Success! Flying high. Made an actual table, even if it’s just a toy. Reading about indexes, but unsure if I need one (at least at this stage). Also unsure about whether to include images stored within the database (this would be as a BLOB data type, apparently), or simply store the system path to the image file, and keep the images in a folder. The latter might offer a bit more stability/security in case the database goes to shit for some reason, and presumably would help performance by keeping the .sqlite file smaller. It might—but this is a real uncertainty—make data entry a little harder. As I think about it, though, I imagine it’ll be as difficult to read the image into a BLOB field as it would be to enter/copy-paste/read the image path or filename into a text field.

Break for Lurgee, Now SQL

1

After the Engaged Encounter weekend, took three days to pay my dues to The Lurgee for the year. I’d held out for long enough, and I suppose it was inevitable that I would come down eventually.

Since I’ve been back up and running—and it’s really only been since yesterday—I’ve been sinking my teeth into learning SQL, having made the decision to get the radiolarian project rolling before I expend too much energy on the somewhat-risky mathematical morphospace. Beau was extremely helpful in providing lecture notes and recommended reading on SQL basics, which I have been devouring and have found to very much change my state of mind on the matter from one of confusion and anxiety, to a sense of having an overview and being excited about starting to tinker with SQL through R (using RSQLite).

One of the first things I did, in order to show Beau what I was thinking of doing, was to describe the database I wanted to construct using a diagram (something I’ve since seen described as a data model and ascribed with much importance by the various sources Beau provided):

Initially I was unsure whether to include the measurements as attributes of the “Individuals” table, i.e. to have fields Length of first segment, length of second segment, width of first segment, length of second segment, and so on, rather than having a separate table in which each measurement is an entity, with measurement type (length of first segment, length of second segment, etc.) as an attribute. I went with the above layout following gut feeling, but that’s since been vindicated in my reading of the lecture notes Beau supplied, which suggest that lists are not a good way to go and don’t conform to normal form.

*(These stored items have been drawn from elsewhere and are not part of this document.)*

-- ==== Sys2Proof/Laws/State.lean ====
section
/-! SUPPORT. One lemma per field per named update of the state, so that no later proof unfolds a record update. The
operations of the bit writer and of the expander change few fields; one lemma each names every field they leave alone. -/

namespace Sys2Proof.Machine

/-! ### respond -/

@[simp] theorem respond_bwAcc (st : Status) (val : Arg) (s : State) : (respond st val s).bwAcc = s.bwAcc := rfl
@[simp] theorem respond_bwFree (st : Status) (val : Arg) (s : State) : (respond st val s).bwFree = s.bwFree := rfl
@[simp] theorem respond_sout (st : Status) (val : Arg) (s : State) : (respond st val s).sout = s.sout := rfl
@[simp] theorem respond_pin (st : Status) (val : Arg) (s : State) : (respond st val s).pin = s.pin := rfl
@[simp] theorem respond_ccLen (st : Status) (val : Arg) (s : State) : (respond st val s).ccLen = s.ccLen := rfl
@[simp] theorem respond_ccI (st : Status) (val : Arg) (s : State) : (respond st val s).ccI = s.ccI := rfl
@[simp] theorem respond_sin (st : Status) (val : Arg) (s : State) : (respond st val s).sin = s.sin := rfl
@[simp] theorem respond_brIdx (st : Status) (val : Arg) (s : State) : (respond st val s).brIdx = s.brIdx := rfl
@[simp] theorem respond_brCur (st : Status) (val : Arg) (s : State) : (respond st val s).brCur = s.brCur := rfl
@[simp] theorem respond_brLeft (st : Status) (val : Arg) (s : State) : (respond st val s).brLeft = s.brLeft := rfl
@[simp] theorem respond_brClosed (st : Status) (val : Arg) (s : State) : (respond st val s).brClosed = s.brClosed := rfl
@[simp] theorem respond_cxLen (st : Status) (val : Arg) (s : State) : (respond st val s).cxLen = s.cxLen := rfl
@[simp] theorem respond_cxN (st : Status) (val : Arg) (s : State) : (respond st val s).cxN = s.cxN := rfl
@[simp] theorem respond_cxLast (st : Status) (val : Arg) (s : State) : (respond st val s).cxLast = s.cxLast := rfl
@[simp] theorem respond_pout (st : Status) (val : Arg) (s : State) : (respond st val s).pout = s.pout := rfl
@[simp] theorem respond_derr (st : Status) (val : Arg) (s : State) : (respond st val s).derr = s.derr := rfl
@[simp] theorem respond_dcode (st : Status) (val : Arg) (s : State) : (respond st val s).dcode = s.dcode := rfl
@[simp] theorem respond_seqBusy (st : Status) (val : Arg) (s : State) : (respond st val s).seqBusy = s.seqBusy := rfl
@[simp] theorem respond_activity (st : Status) (val : Arg) (s : State) : (respond st val s).activity = .respond st val := rfl
@[simp] theorem respond_tokAt (st : Status) (val : Arg) (s : State) : (respond st val s).tokAt = s.tokAt := rfl
@[simp] theorem respond_soutTaken (st : Status) (val : Arg) (s : State) : (respond st val s).soutTaken = s.soutTaken := rfl
@[simp] theorem respond_poutTaken (st : Status) (val : Arg) (s : State) : (respond st val s).poutTaken = s.poutTaken := rfl
@[simp] theorem respond_hCmd (st : Status) (val : Arg) (s : State) : (respond st val s).hCmd = s.hCmd := rfl
@[simp] theorem respond_hPin (st : Status) (val : Arg) (s : State) : (respond st val s).hPin = s.hPin := rfl
@[simp] theorem respond_hSin (st : Status) (val : Arg) (s : State) : (respond st val s).hSin = s.hSin := rfl
@[simp] theorem respond_hEos (st : Status) (val : Arg) (s : State) : (respond st val s).hEos = s.hEos := rfl
@[simp] theorem respond_hRspReady (st : Status) (val : Arg) (s : State) : (respond st val s).hRspReady = s.hRspReady := rfl
@[simp] theorem respond_hSoutReady (st : Status) (val : Arg) (s : State) : (respond st val s).hSoutReady = s.hSoutReady := rfl
@[simp] theorem respond_hPoutReady (st : Status) (val : Arg) (s : State) : (respond st val s).hPoutReady = s.hPoutReady := rfl
@[simp] theorem respond_hSoutGot (st : Status) (val : Arg) (s : State) : (respond st val s).hSoutGot = s.hSoutGot := rfl
@[simp] theorem respond_hPoutGot (st : Status) (val : Arg) (s : State) : (respond st val s).hPoutGot = s.hPoutGot := rfl
@[simp] theorem respond_hRspGot (st : Status) (val : Arg) (s : State) : (respond st val s).hRspGot = s.hRspGot := rfl
@[simp] theorem respond_hScript (st : Status) (val : Arg) (s : State) : (respond st val s).hScript = s.hScript := rfl

/-! ### respondAfterSout -/

@[simp] theorem respondAfterSout_bwAcc (st : Status) (val : Arg) (s : State) : (respondAfterSout st val s).bwAcc = s.bwAcc := rfl
@[simp] theorem respondAfterSout_bwFree (st : Status) (val : Arg) (s : State) : (respondAfterSout st val s).bwFree = s.bwFree := rfl
@[simp] theorem respondAfterSout_sout (st : Status) (val : Arg) (s : State) : (respondAfterSout st val s).sout = s.sout := rfl
@[simp] theorem respondAfterSout_pin (st : Status) (val : Arg) (s : State) : (respondAfterSout st val s).pin = s.pin := rfl
@[simp] theorem respondAfterSout_ccLen (st : Status) (val : Arg) (s : State) : (respondAfterSout st val s).ccLen = s.ccLen := rfl
@[simp] theorem respondAfterSout_ccI (st : Status) (val : Arg) (s : State) : (respondAfterSout st val s).ccI = s.ccI := rfl
@[simp] theorem respondAfterSout_sin (st : Status) (val : Arg) (s : State) : (respondAfterSout st val s).sin = s.sin := rfl
@[simp] theorem respondAfterSout_brIdx (st : Status) (val : Arg) (s : State) : (respondAfterSout st val s).brIdx = s.brIdx := rfl
@[simp] theorem respondAfterSout_brCur (st : Status) (val : Arg) (s : State) : (respondAfterSout st val s).brCur = s.brCur := rfl
@[simp] theorem respondAfterSout_brLeft (st : Status) (val : Arg) (s : State) : (respondAfterSout st val s).brLeft = s.brLeft := rfl
@[simp] theorem respondAfterSout_brClosed (st : Status) (val : Arg) (s : State) : (respondAfterSout st val s).brClosed = s.brClosed := rfl
@[simp] theorem respondAfterSout_cxLen (st : Status) (val : Arg) (s : State) : (respondAfterSout st val s).cxLen = s.cxLen := rfl
@[simp] theorem respondAfterSout_cxN (st : Status) (val : Arg) (s : State) : (respondAfterSout st val s).cxN = s.cxN := rfl
@[simp] theorem respondAfterSout_cxLast (st : Status) (val : Arg) (s : State) : (respondAfterSout st val s).cxLast = s.cxLast := rfl
@[simp] theorem respondAfterSout_pout (st : Status) (val : Arg) (s : State) : (respondAfterSout st val s).pout = s.pout := rfl
@[simp] theorem respondAfterSout_derr (st : Status) (val : Arg) (s : State) : (respondAfterSout st val s).derr = s.derr := rfl
@[simp] theorem respondAfterSout_dcode (st : Status) (val : Arg) (s : State) : (respondAfterSout st val s).dcode = s.dcode := rfl
@[simp] theorem respondAfterSout_seqBusy (st : Status) (val : Arg) (s : State) : (respondAfterSout st val s).seqBusy = s.seqBusy := rfl
@[simp] theorem respondAfterSout_activity (st : Status) (val : Arg) (s : State) : (respondAfterSout st val s).activity = .drainSout st val := rfl
@[simp] theorem respondAfterSout_tokAt (st : Status) (val : Arg) (s : State) : (respondAfterSout st val s).tokAt = s.tokAt := rfl
@[simp] theorem respondAfterSout_soutTaken (st : Status) (val : Arg) (s : State) : (respondAfterSout st val s).soutTaken = s.soutTaken := rfl
@[simp] theorem respondAfterSout_poutTaken (st : Status) (val : Arg) (s : State) : (respondAfterSout st val s).poutTaken = s.poutTaken := rfl
@[simp] theorem respondAfterSout_hCmd (st : Status) (val : Arg) (s : State) : (respondAfterSout st val s).hCmd = s.hCmd := rfl
@[simp] theorem respondAfterSout_hPin (st : Status) (val : Arg) (s : State) : (respondAfterSout st val s).hPin = s.hPin := rfl
@[simp] theorem respondAfterSout_hSin (st : Status) (val : Arg) (s : State) : (respondAfterSout st val s).hSin = s.hSin := rfl
@[simp] theorem respondAfterSout_hEos (st : Status) (val : Arg) (s : State) : (respondAfterSout st val s).hEos = s.hEos := rfl
@[simp] theorem respondAfterSout_hRspReady (st : Status) (val : Arg) (s : State) : (respondAfterSout st val s).hRspReady = s.hRspReady := rfl
@[simp] theorem respondAfterSout_hSoutReady (st : Status) (val : Arg) (s : State) : (respondAfterSout st val s).hSoutReady = s.hSoutReady := rfl
@[simp] theorem respondAfterSout_hPoutReady (st : Status) (val : Arg) (s : State) : (respondAfterSout st val s).hPoutReady = s.hPoutReady := rfl
@[simp] theorem respondAfterSout_hSoutGot (st : Status) (val : Arg) (s : State) : (respondAfterSout st val s).hSoutGot = s.hSoutGot := rfl
@[simp] theorem respondAfterSout_hPoutGot (st : Status) (val : Arg) (s : State) : (respondAfterSout st val s).hPoutGot = s.hPoutGot := rfl
@[simp] theorem respondAfterSout_hRspGot (st : Status) (val : Arg) (s : State) : (respondAfterSout st val s).hRspGot = s.hRspGot := rfl
@[simp] theorem respondAfterSout_hScript (st : Status) (val : Arg) (s : State) : (respondAfterSout st val s).hScript = s.hScript := rfl

/-! ### respondAfterPout -/

@[simp] theorem respondAfterPout_bwAcc (st : Status) (val : Arg) (s : State) : (respondAfterPout st val s).bwAcc = s.bwAcc := rfl
@[simp] theorem respondAfterPout_bwFree (st : Status) (val : Arg) (s : State) : (respondAfterPout st val s).bwFree = s.bwFree := rfl
@[simp] theorem respondAfterPout_sout (st : Status) (val : Arg) (s : State) : (respondAfterPout st val s).sout = s.sout := rfl
@[simp] theorem respondAfterPout_pin (st : Status) (val : Arg) (s : State) : (respondAfterPout st val s).pin = s.pin := rfl
@[simp] theorem respondAfterPout_ccLen (st : Status) (val : Arg) (s : State) : (respondAfterPout st val s).ccLen = s.ccLen := rfl
@[simp] theorem respondAfterPout_ccI (st : Status) (val : Arg) (s : State) : (respondAfterPout st val s).ccI = s.ccI := rfl
@[simp] theorem respondAfterPout_sin (st : Status) (val : Arg) (s : State) : (respondAfterPout st val s).sin = s.sin := rfl
@[simp] theorem respondAfterPout_brIdx (st : Status) (val : Arg) (s : State) : (respondAfterPout st val s).brIdx = s.brIdx := rfl
@[simp] theorem respondAfterPout_brCur (st : Status) (val : Arg) (s : State) : (respondAfterPout st val s).brCur = s.brCur := rfl
@[simp] theorem respondAfterPout_brLeft (st : Status) (val : Arg) (s : State) : (respondAfterPout st val s).brLeft = s.brLeft := rfl
@[simp] theorem respondAfterPout_brClosed (st : Status) (val : Arg) (s : State) : (respondAfterPout st val s).brClosed = s.brClosed := rfl
@[simp] theorem respondAfterPout_cxLen (st : Status) (val : Arg) (s : State) : (respondAfterPout st val s).cxLen = s.cxLen := rfl
@[simp] theorem respondAfterPout_cxN (st : Status) (val : Arg) (s : State) : (respondAfterPout st val s).cxN = s.cxN := rfl
@[simp] theorem respondAfterPout_cxLast (st : Status) (val : Arg) (s : State) : (respondAfterPout st val s).cxLast = s.cxLast := rfl
@[simp] theorem respondAfterPout_pout (st : Status) (val : Arg) (s : State) : (respondAfterPout st val s).pout = s.pout := rfl
@[simp] theorem respondAfterPout_derr (st : Status) (val : Arg) (s : State) : (respondAfterPout st val s).derr = s.derr := rfl
@[simp] theorem respondAfterPout_dcode (st : Status) (val : Arg) (s : State) : (respondAfterPout st val s).dcode = s.dcode := rfl
@[simp] theorem respondAfterPout_seqBusy (st : Status) (val : Arg) (s : State) : (respondAfterPout st val s).seqBusy = s.seqBusy := rfl
@[simp] theorem respondAfterPout_activity (st : Status) (val : Arg) (s : State) : (respondAfterPout st val s).activity = .drainPout st val := rfl
@[simp] theorem respondAfterPout_tokAt (st : Status) (val : Arg) (s : State) : (respondAfterPout st val s).tokAt = s.tokAt := rfl
@[simp] theorem respondAfterPout_soutTaken (st : Status) (val : Arg) (s : State) : (respondAfterPout st val s).soutTaken = s.soutTaken := rfl
@[simp] theorem respondAfterPout_poutTaken (st : Status) (val : Arg) (s : State) : (respondAfterPout st val s).poutTaken = s.poutTaken := rfl
@[simp] theorem respondAfterPout_hCmd (st : Status) (val : Arg) (s : State) : (respondAfterPout st val s).hCmd = s.hCmd := rfl
@[simp] theorem respondAfterPout_hPin (st : Status) (val : Arg) (s : State) : (respondAfterPout st val s).hPin = s.hPin := rfl
@[simp] theorem respondAfterPout_hSin (st : Status) (val : Arg) (s : State) : (respondAfterPout st val s).hSin = s.hSin := rfl
@[simp] theorem respondAfterPout_hEos (st : Status) (val : Arg) (s : State) : (respondAfterPout st val s).hEos = s.hEos := rfl
@[simp] theorem respondAfterPout_hRspReady (st : Status) (val : Arg) (s : State) : (respondAfterPout st val s).hRspReady = s.hRspReady := rfl
@[simp] theorem respondAfterPout_hSoutReady (st : Status) (val : Arg) (s : State) : (respondAfterPout st val s).hSoutReady = s.hSoutReady := rfl
@[simp] theorem respondAfterPout_hPoutReady (st : Status) (val : Arg) (s : State) : (respondAfterPout st val s).hPoutReady = s.hPoutReady := rfl
@[simp] theorem respondAfterPout_hSoutGot (st : Status) (val : Arg) (s : State) : (respondAfterPout st val s).hSoutGot = s.hSoutGot := rfl
@[simp] theorem respondAfterPout_hPoutGot (st : Status) (val : Arg) (s : State) : (respondAfterPout st val s).hPoutGot = s.hPoutGot := rfl
@[simp] theorem respondAfterPout_hRspGot (st : Status) (val : Arg) (s : State) : (respondAfterPout st val s).hRspGot = s.hRspGot := rfl
@[simp] theorem respondAfterPout_hScript (st : Status) (val : Arg) (s : State) : (respondAfterPout st val s).hScript = s.hScript := rfl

It’ll be better to have a relational set-up like this: firstly, it’ll prevent each row from having numerous empty columns (because different taxa are going to have different measurements associated with them), secondly, it’ll allow me to add new measurement types as I go along if it turns out I don’t fully anticipate the range of measurements right from the outset (or choose to expand the study to another taxon, which requires a new measurement—say, fourth segment width—to be properly quantified).

What’s not shown in the model above is a key for the “Measurements” table, which will be a system-generated (if possible) Measurement ID field.